Collected data entries
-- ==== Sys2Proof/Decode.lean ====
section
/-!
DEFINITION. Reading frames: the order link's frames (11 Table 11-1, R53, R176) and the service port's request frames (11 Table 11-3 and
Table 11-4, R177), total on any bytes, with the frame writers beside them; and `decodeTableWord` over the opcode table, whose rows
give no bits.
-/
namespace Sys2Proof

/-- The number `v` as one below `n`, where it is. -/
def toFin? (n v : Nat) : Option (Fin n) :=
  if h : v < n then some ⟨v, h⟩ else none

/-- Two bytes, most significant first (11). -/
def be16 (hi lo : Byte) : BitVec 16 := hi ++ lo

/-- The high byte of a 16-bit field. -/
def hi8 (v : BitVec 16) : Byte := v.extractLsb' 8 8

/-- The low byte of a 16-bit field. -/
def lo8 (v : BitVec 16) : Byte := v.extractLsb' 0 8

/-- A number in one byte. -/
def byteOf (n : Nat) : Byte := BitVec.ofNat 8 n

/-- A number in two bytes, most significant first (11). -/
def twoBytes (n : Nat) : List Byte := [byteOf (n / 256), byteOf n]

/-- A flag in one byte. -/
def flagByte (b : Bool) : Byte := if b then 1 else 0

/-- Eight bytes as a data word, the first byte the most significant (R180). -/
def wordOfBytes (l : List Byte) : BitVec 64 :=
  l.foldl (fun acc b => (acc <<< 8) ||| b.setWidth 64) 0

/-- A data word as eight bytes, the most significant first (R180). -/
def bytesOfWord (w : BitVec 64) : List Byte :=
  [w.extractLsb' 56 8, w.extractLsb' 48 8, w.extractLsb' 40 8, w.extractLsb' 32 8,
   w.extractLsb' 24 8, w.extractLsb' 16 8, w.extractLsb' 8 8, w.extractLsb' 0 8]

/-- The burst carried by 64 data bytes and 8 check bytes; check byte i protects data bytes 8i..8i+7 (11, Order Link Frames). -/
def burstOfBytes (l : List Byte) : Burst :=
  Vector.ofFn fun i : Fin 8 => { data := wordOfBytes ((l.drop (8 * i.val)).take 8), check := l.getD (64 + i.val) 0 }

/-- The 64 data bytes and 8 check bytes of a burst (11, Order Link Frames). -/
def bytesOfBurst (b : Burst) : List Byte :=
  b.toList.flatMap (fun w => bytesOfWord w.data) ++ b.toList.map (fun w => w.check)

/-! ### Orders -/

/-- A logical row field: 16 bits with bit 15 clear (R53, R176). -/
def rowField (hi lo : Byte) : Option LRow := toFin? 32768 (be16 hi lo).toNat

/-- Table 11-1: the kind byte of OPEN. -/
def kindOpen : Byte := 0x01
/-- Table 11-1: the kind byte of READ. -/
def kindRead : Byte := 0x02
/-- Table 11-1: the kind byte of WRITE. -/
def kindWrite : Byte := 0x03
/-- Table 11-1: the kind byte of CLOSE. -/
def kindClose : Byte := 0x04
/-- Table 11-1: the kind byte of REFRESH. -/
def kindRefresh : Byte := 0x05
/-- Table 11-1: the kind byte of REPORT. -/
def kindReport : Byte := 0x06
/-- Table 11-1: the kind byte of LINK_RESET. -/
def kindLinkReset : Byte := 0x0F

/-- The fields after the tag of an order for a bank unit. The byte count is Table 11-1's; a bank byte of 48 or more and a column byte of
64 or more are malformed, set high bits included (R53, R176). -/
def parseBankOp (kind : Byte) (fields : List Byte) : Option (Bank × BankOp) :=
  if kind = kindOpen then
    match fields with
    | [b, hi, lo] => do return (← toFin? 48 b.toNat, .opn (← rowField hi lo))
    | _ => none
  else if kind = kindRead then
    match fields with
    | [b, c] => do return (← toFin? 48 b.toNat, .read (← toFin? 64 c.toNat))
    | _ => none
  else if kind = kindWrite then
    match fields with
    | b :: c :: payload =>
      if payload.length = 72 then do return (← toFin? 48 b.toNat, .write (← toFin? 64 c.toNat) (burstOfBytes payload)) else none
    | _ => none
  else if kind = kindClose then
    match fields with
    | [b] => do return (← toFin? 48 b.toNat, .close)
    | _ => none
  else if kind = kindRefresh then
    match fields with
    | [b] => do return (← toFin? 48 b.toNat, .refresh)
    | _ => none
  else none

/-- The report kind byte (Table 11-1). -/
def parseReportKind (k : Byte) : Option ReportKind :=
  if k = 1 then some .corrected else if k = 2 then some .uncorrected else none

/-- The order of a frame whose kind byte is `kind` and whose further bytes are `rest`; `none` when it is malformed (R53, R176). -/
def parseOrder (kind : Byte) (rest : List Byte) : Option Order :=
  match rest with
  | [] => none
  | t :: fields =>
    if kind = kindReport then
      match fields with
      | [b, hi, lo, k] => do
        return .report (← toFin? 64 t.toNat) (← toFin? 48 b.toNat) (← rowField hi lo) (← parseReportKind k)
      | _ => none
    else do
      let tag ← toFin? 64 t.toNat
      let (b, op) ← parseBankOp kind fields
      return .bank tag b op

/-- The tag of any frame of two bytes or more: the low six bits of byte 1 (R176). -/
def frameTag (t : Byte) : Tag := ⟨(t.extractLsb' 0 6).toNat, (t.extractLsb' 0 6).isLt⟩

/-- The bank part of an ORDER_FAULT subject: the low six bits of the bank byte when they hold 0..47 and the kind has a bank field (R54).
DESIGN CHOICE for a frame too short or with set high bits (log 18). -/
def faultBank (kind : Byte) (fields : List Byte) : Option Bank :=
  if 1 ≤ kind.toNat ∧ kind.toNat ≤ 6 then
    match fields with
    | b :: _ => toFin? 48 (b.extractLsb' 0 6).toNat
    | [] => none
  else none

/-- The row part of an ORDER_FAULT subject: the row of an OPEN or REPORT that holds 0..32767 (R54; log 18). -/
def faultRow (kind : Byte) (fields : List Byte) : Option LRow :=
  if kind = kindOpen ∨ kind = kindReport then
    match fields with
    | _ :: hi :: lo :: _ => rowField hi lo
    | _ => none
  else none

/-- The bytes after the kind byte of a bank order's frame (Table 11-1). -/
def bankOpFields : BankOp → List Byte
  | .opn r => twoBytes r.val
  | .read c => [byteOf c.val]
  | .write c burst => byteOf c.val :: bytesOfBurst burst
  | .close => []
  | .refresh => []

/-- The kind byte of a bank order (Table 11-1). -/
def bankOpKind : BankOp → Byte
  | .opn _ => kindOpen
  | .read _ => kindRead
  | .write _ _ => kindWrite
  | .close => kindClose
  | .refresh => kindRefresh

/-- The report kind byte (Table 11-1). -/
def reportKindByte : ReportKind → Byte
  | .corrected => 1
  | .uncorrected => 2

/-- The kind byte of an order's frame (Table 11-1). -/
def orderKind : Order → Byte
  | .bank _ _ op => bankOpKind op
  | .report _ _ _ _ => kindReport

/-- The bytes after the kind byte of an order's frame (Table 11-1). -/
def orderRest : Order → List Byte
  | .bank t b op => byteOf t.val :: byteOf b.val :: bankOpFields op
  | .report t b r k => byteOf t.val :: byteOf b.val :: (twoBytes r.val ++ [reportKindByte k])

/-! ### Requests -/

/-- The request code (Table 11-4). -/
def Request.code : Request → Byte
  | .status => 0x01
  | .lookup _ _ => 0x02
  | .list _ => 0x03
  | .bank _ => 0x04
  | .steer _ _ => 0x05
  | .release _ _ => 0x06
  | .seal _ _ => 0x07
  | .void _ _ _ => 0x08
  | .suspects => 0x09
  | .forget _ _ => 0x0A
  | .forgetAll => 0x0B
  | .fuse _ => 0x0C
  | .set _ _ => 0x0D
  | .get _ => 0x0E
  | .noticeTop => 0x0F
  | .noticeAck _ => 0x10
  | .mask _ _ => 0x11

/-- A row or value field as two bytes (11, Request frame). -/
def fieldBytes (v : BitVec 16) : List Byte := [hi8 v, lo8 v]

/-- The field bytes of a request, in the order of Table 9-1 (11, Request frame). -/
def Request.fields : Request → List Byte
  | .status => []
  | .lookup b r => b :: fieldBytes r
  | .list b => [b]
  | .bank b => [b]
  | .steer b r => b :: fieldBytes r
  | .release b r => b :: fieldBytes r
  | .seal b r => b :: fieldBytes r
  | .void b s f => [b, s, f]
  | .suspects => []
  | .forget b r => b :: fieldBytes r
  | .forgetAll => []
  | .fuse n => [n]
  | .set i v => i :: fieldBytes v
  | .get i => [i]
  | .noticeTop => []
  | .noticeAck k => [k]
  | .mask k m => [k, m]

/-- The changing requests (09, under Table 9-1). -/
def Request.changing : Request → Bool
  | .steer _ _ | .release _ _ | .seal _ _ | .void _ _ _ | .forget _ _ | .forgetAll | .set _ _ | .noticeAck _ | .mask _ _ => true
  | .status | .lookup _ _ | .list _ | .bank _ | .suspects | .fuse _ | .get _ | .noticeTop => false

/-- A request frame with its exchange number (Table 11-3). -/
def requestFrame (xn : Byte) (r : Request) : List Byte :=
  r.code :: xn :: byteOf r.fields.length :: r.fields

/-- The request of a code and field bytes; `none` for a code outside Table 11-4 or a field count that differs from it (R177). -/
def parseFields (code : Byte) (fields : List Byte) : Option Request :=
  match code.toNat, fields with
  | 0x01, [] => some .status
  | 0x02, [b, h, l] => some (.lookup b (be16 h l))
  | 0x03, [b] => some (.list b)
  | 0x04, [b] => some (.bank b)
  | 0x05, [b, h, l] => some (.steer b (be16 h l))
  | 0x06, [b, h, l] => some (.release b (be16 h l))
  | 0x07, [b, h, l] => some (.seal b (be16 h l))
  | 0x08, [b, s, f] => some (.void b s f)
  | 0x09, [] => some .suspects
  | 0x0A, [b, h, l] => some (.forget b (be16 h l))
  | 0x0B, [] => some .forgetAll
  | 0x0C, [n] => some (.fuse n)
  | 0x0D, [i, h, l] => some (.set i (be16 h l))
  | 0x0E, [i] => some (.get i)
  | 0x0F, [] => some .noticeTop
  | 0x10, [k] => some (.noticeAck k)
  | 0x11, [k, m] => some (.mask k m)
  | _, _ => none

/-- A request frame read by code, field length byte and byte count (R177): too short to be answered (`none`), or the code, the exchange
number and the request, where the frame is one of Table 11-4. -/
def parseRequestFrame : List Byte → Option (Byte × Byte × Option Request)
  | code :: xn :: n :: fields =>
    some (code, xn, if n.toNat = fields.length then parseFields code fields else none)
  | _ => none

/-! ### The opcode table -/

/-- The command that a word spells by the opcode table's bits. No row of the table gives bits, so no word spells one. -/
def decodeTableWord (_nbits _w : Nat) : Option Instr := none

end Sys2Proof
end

* WHAT THE TASK REQUIRES
An exact, complete copy of the lines above from the one with "def bytesOfBurst (b" through the one with "def parseReportKind (k" is the whole answer.

* ANSWER SPACE
def bytesOfBurst (b : Burst) : List Byte :=
  b.toList.flatMap (fun w => bytesOfWord w.data) ++ b.toList.map (fun w => w.check)

/-! ### Orders -/

/-- A logical row field: 16 bits with bit 15 clear (R53, R176). -/
def rowField (hi lo : Byte) : Option LRow := toFin? 32768 (be16 hi lo).toNat

/-- Table 11-1: the kind byte of OPEN. -/
def kindOpen : Byte := 0x01
/-- Table 11-1: the kind byte of READ. -/
def kindRead : Byte := 0x02
/-- Table 11-1: the kind byte of WRITE. -/
def kindWrite : Byte := 0x03
/-- Table 11-1: the kind byte of CLOSE. -/
def kindClose : Byte := 0x04
/-- Table 11-1: the kind byte of REFRESH. -/
def kindRefresh : Byte := 0x05
/-- Table 11-1: the kind byte of REPORT. -/
def kindReport : Byte := 0x06
/-- Table 11-1: the kind byte of LINK_RESET. -/
def kindLinkReset : Byte := 0x0F

/-- The fields after the tag of an order for a bank unit. The byte count is Table 11-1's; a bank byte of 48 or more and a column byte of
64 or more are malformed, set high bits included (R53, R176). -/
def parseBankOp (kind : Byte) (fields : List Byte) : Option (Bank × BankOp) :=
  if kind = kindOpen then
    match fields with
    | [b, hi, lo] => do return (← toFin? 48 b.toNat, .opn (← rowField hi lo))
    | _ => none
  else if kind = kindRead then
    match fields with
    | [b, c] => do return (← toFin? 48 b.toNat, .read (← toFin? 64 c.toNat))
    | _ => none
  else if kind = kindWrite then
    match fields with
    | b :: c :: payload =>
      if payload.length = 72 then do return (← toFin? 48 b.toNat, .write (← toFin? 64 c.toNat) (burstOfBytes payload)) else none
    | _ => none
  else if kind = kindClose then
    match fields with
    | [b] => do return (← toFin? 48 b.toNat, .close)
    | _ => none
  else if kind = kindRefresh then
    match fields with
    | [b] => do return (← toFin? 48 b.toNat, .refresh)
    | _ => none
  else none

/-- The report kind byte (Table 11-1). -/
def parseReportKind (k : Byte) : Option ReportKind :=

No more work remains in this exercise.